On the other hand, Shah has gone out of his way to accommodate new entrants in the candidates list. The two lists announced so far include the names of at least 25 turncoats from rival parties who joined the BJP just the other day.

Party loyalists are not the only ones upset. Some OBC leaders who came in from other parties are up in arms. Swami Prasad Maurya of the BSP and Om Prakash Rajbhar are upset because they claim that Shah has not delivered on his promises when he persuaded them to join hands with the BJP. The BJP president is supposed to have agreed to give tickets to their loyalists who followed them to the BJP.

In Bihar, the BJP had unraveled during the campaign for similar reasons as Shah and his team rode roughshod over the local leadership. Prominent Bihar leaders like former deputy chief minister Sushil Modi were forced to keep a low profile during the campaign and hardly figured on BJP posters and hoardings. Shah’s highhandedness led to a humiliating defeat in the state. UP leaders are worried that UP 2017 is looking frighteningly similar to Bihar 2015.

Awkward moments

There were several awkward moments for Kapil Sibal when he appeared for Akhilesh Yadav in the Election Commission to fight for the cycle symbol. It was embarrassing for him because he was battling Mulayam Singh Yadav to whom he owes a debt of gratitude for facilitating his re-entry into the Rajya Sabha last year. The Congress did not have enough MLAs to get Sibal elected. It was Mulayam who passed on his extra votes and helped Sibal get into the Upper House.

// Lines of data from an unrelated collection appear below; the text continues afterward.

/-- The transport (chapter 03). -/
structure Trn where
  /-- Published QP contexts. -/
  qps : Table Qp := []
  /-- Ristretto context store: entry → QPN (R78). -/
  store : Table Nat := []
  cache : Table CacheSet := []
  /-- QPs whose hot part is being fetched (R80), and victims being written back: QPN → accepted (R83). -/
  fetching : Table Bool := []
  writeback : Table Bool := []
  /-- Where an install under way will go: QPN → (set, way). -/
  installs : Table (Nat × Nat) := []
  opt : Table OptEntry := []
  /-- Frames of paced QPs that wait for their pacing interval (R92), by QPN. -/
  paceq : Table (List Frame) := []
  deriving DecidableEq, Repr

/-- Windows, tenants, extents and pages (chapter 04). -/
structure Win where
  tenants : Table Tenant := []
  extents : Table Extent := []
  windows : Table Window := []
  /-- Location of each written page, by page number PNA / 16,384; an Allocated page not listed is Unwritten (R107). -/
  pages : Table PageLoc := []
  /-- Pinned key store (window indices) and key cache (R120). -/
  pinStore : Table Bool := []
  keyCache : Table CacheSet := []
  /-- Descriptors being fetched (R121). -/
  fetching : Table Bool := []
  /-- Changes processed and not yet published, oldest first (R20). -/
  changes : List PendChange := []
  /-- Key-store slots holding an unwrapped key (R130). -/
  keySlots : Table (List Byte) := []
  /-- Pages a discard hint names and Grounds work has not yet visited (R342): a write was Accepted since. -/
  discards : Table Bool := []
  /-- NAND pages that an accepted pinning is to promote, each with a frame reserved (R116). -/
  reserved : List Nat := []
  /-- Pinned publications that wait for promotion (R115), oldest first, with their window indices. -/
  pinWait : List (Nat × PinRec) := []
  /-- Tenants that have met their SCM_QUOTA and whose pages are destaged down to seven eighths of it (R105). -/
  draining : List Nat := []
  deriving DecidableEq, Repr

/-- Tenant meters (chapter 04). -/
structure Ten where
  seq : Nat := 0
  /-- Slots written and not yet read, oldest first: TEN_BATCH_RD has not been advanced past them (R137). -/
  unread : List Nat := []
  /-- First minute of the period, minutes carried, and its flags (R135, R137). -/
  firstMinute : Nat := 0
  minutes : Nat := 0
  flags : Nat := 0
  /-- Batches written and not yet signed: slot, SEQ, bytes without the signature, tick of the mark (R138). -/
  unsigned : List (Nat × Nat × List Byte × Nat) := []
  /-- The batch ring as the chip wrote it, by slot. -/
  ring : Table (List Byte) := []
  deriving DecidableEq, Repr
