-- ==== Sys2Proof/Machine/Lines.lean ====
section
/-! DEFINITION. Lines of the namespace: what a read of one returns (R363), its form at rest (R128, R129), where it lies on a stack
(R264, R271), and its 88 B there (R263). -/

namespace Sys2Proof.Machine

open Sys2Proof

/-- Pages are 16 KiB, extents 2 MiB, lines 64 B. -/
def pageOf (pna : Nat) : Nat := pna / 16384
def extentOf (pna : Nat) : Nat := pna / 2097152
def lineOf (pna : Nat) : Nat := pna / 64
def pageOfLine (line : Nat) : Nat := line / 256

/-- The newest Accepted entry of a line in the placement buffer (R363). -/
def State.newest (s : State) (line : Nat) : Option PbEntry := s.dur.pb.reverse.find? (fun e => e.line == line)

/-- The extent entry of an extent number, as published. -/
def State.extent (s : State) (e : Nat) : Option Extent := Maps.find e s.win.extents

/-- The key under which a line's tenant has it encrypted: what the tenant's key-store slot holds; none where ENCRYPT is 0
(R128, R130). -/
def State.lineKey (s : State) (line : Nat) : Option (List Byte) :=
  match s.extent (line / 32768) with
  | none => none
  | some x => match Maps.find x.tenant s.win.tenants with
    | some t => if t.encrypt then some (Maps.getD s.win.keySlots x.tenant []) else none
    | none => none

/-- 64 bytes as the data unit of AES-XTS, and back. -/
def xtsUnit (data : List Byte) : BitVec 512 := BitVec.ofNat 512 (leNat data)
def xtsBytes (v : BitVec 512) : List Byte := leBytes v.toNat 64

/-- A line's bytes as they leave for a stack, the NAND tier or the twin: encrypted where ENCRYPT is 1, the data-unit number
being PNA[47:6] (R128). -/
def State.sealLine (s : State) (line : Nat) (data : List Byte) : List Byte :=
  match s.lineKey line with
  | some k => xtsBytes (Config.xts k line (xtsUnit data))
  | none => data

/-- A line's bytes as tile memory and responses get them (R128, R129). -/
def State.openLine (s : State) (line : Nat) (data : List Byte) : List Byte :=
  match s.lineKey line with
  | some k => xtsBytes ((Config.xts k line).symm (xtsUnit data))
  | none => data

/-- The line has been stored since its page was mapped: a line that has not reads as zeros (R107, R384). -/
def State.lineStored (s : State) (line : Nat) : Bool := Maps.has s.med.epochs line

/-- An entry's bytes as they are stored and travel: one that holds plaintext is encrypted as it leaves (R128, R129, R362). -/
def State.entryAtRest (s : State) (e : PbEntry) : List Byte :=
  if e.mirror || e.cipher then e.data else s.sealLine e.line e.data

/-- An entry's bytes as reads get them: ciphertext is decrypted (R363). -/
def State.entryPlain (s : State) (e : PbEntry) : List Byte := if e.cipher then s.openLine e.line e.data else e.data

/-- A line's newest Accepted contents in the form in which it is stored and travels (R129, R363). -/
def State.lineAtRest (s : State) (line : Nat) : List Byte :=
  match s.newest line with
  | some e => s.entryAtRest e
  | none => if s.lineStored line then s.med.store.bytes (line * 64) 64 else s.sealLine line (List.replicate 64 0)

/-- A line as every read of the unit sees it: the newest Accepted value (R363), decrypted (R129); a line of an Unwritten page
reads as zeros (R107). -/
def State.lineBytes (s : State) (line : Nat) : List Byte :=
  match s.newest line with
  | some e => s.entryPlain e
  | none => if s.lineStored line then s.openLine line (s.med.store.bytes (line * 64) 64) else List.replicate 64 0

/-- The byte at a PNA as every read of the unit sees it. -/
def State.byteAt (s : State) (a : Nat) : Byte := nthD (s.lineBytes (lineOf a)) (a % 64) 0

/-- `n` bytes from a PNA. -/
def State.readBytes (s : State) (a : Nat) : Nat → List Byte
  | 0 => []
  | n + 1 => s.byteAt a :: State.readBytes s (a + 1) n

/-- The tenant that owns a page. -/
def State.pageTenant (s : State) (page : Nat) : Option Nat := (s.extent (page / 128)).map (·.tenant)

/-- Logical lines of a region: N of R271. -/
def regionLines : Nat := 2 ^ 24

/-- The stack and the frame that hold a page, or are being filled with it (R279). -/
def State.frameOf (s : State) (page : Nat) : Option (Nat × Nat) :=
  match Maps.find page s.win.pages with
  | some (.scm m f) => some (m, f)
  | _ => (Maps.find page s.med.promotes).map (fun x => (x.stack, x.frame))

/-- The link of the stack that holds a line, or takes it. -/
def State.lineStack (s : State) (line : Nat) : Nat := match s.frameOf (pageOfLine line) with | some (m, _) => m | none => 0

/-- The LSA of a line: frame × 256 + line of the page, which is REGION × 2²⁴ + L (R264). -/
def State.lsa (s : State) (line : Nat) : Nat :=
  match s.frameOf (pageOfLine line) with | some (_, f) => f * 256 + line % 256 | none => 0

/-- The address word that a line's tag has where it lies now (R264). -/
def State.lineAddress (s : State) (line : Nat) : Nat :=
  scmAddress (s.lsa line) (s.lineStack line) ((s.pageTenant (pageOfLine line)).getD 0) false

/-- The EPOCH stored with a line (R263). -/
def State.storedEpoch (s : State) (line : Nat) : Nat := Maps.getD s.med.epochs line 0

/-- The 88 B of a line as its stack holds it (R263). -/
def State.storedLine (s : State) (line : Nat) : List Byte :=
  storedBytes (s.med.store.bytes (line * 64) 64) (s.lineAddress line) (s.storedEpoch line)

/-- The slot of logical line `k` of a region (R271). -/
def RegionRec.slotOf (x : RegionRec) (k : Nat) : Nat :=
  let p := (k + x.start) % regionLines
  if x.gap ≤ p then p + 1 else p

end Sys2Proof.Machine
end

Sibal may not have accepted Akhilesh’s brief to fight the symbol case in the EC because of this. But the Congress had a vested interest in Akhilesh winning the symbol case so that it could finalise its pre-poll alliance with the UP chief minister. So it requested Sibal to take on the case on Akhilesh’s behalf. Sibal, a leading lawyer, had no choice but to obey his high command and of course, he won the cycle symbol for Akhilesh.

Sibal felt awkward as he argued for Akhilesh. Mulayam sat silently through the proceedings without looking at the Congress legal eagle. But the most awkward moment came later, when they met in the lift on their way down. Sibal smiled with embarrassment and told the SP patriarch the he hoped to help him too some day.

Not enough?

The arrest of former Air Chief S P Tyagi in the Augusta Westland case surprised many because the CBI really didn’t have enough evidence to prove a money trail. In fact, the CBI was rapped severely by the Supreme Court on this count as it ordered that Tyagi be released on bail.

Congress circles see a political design in the arrest. They feel that it was a bid to silence Manmohan Singh whose stringent criticism of demonetization had rattled the Modi government. In a brief speech in Parliament, Singh had called it a monumental blunder and predicted a 2 per cent drop in GDP growth. Singh’s words turned the tide against the government as more and more economists began to question the wisdom of the note ban decision.

In his statement, Tyagi strongly defended his innocence after he was arrested. He said he had simply followed orders from the PMO and that the decision to buy the Augusta Westland helicopters was a collective one.

Congress circles see this as an attempt to drag Manmohan Singh into the case as a pressure tactic to silence him on demonetization. They recall that something similar had happened in the early months of the present regime when suddenly the former PM became a target in the coal scam and there were threats to arrest him and make him appear in court as an accused. This followed Singh’s vocal critique of the government in its early months.

While this may be too much of a conspiracy theory, it is indeed curious that Tyagi was arrested without proper evidence, leading to a rap on the knuckles from the Supreme Court.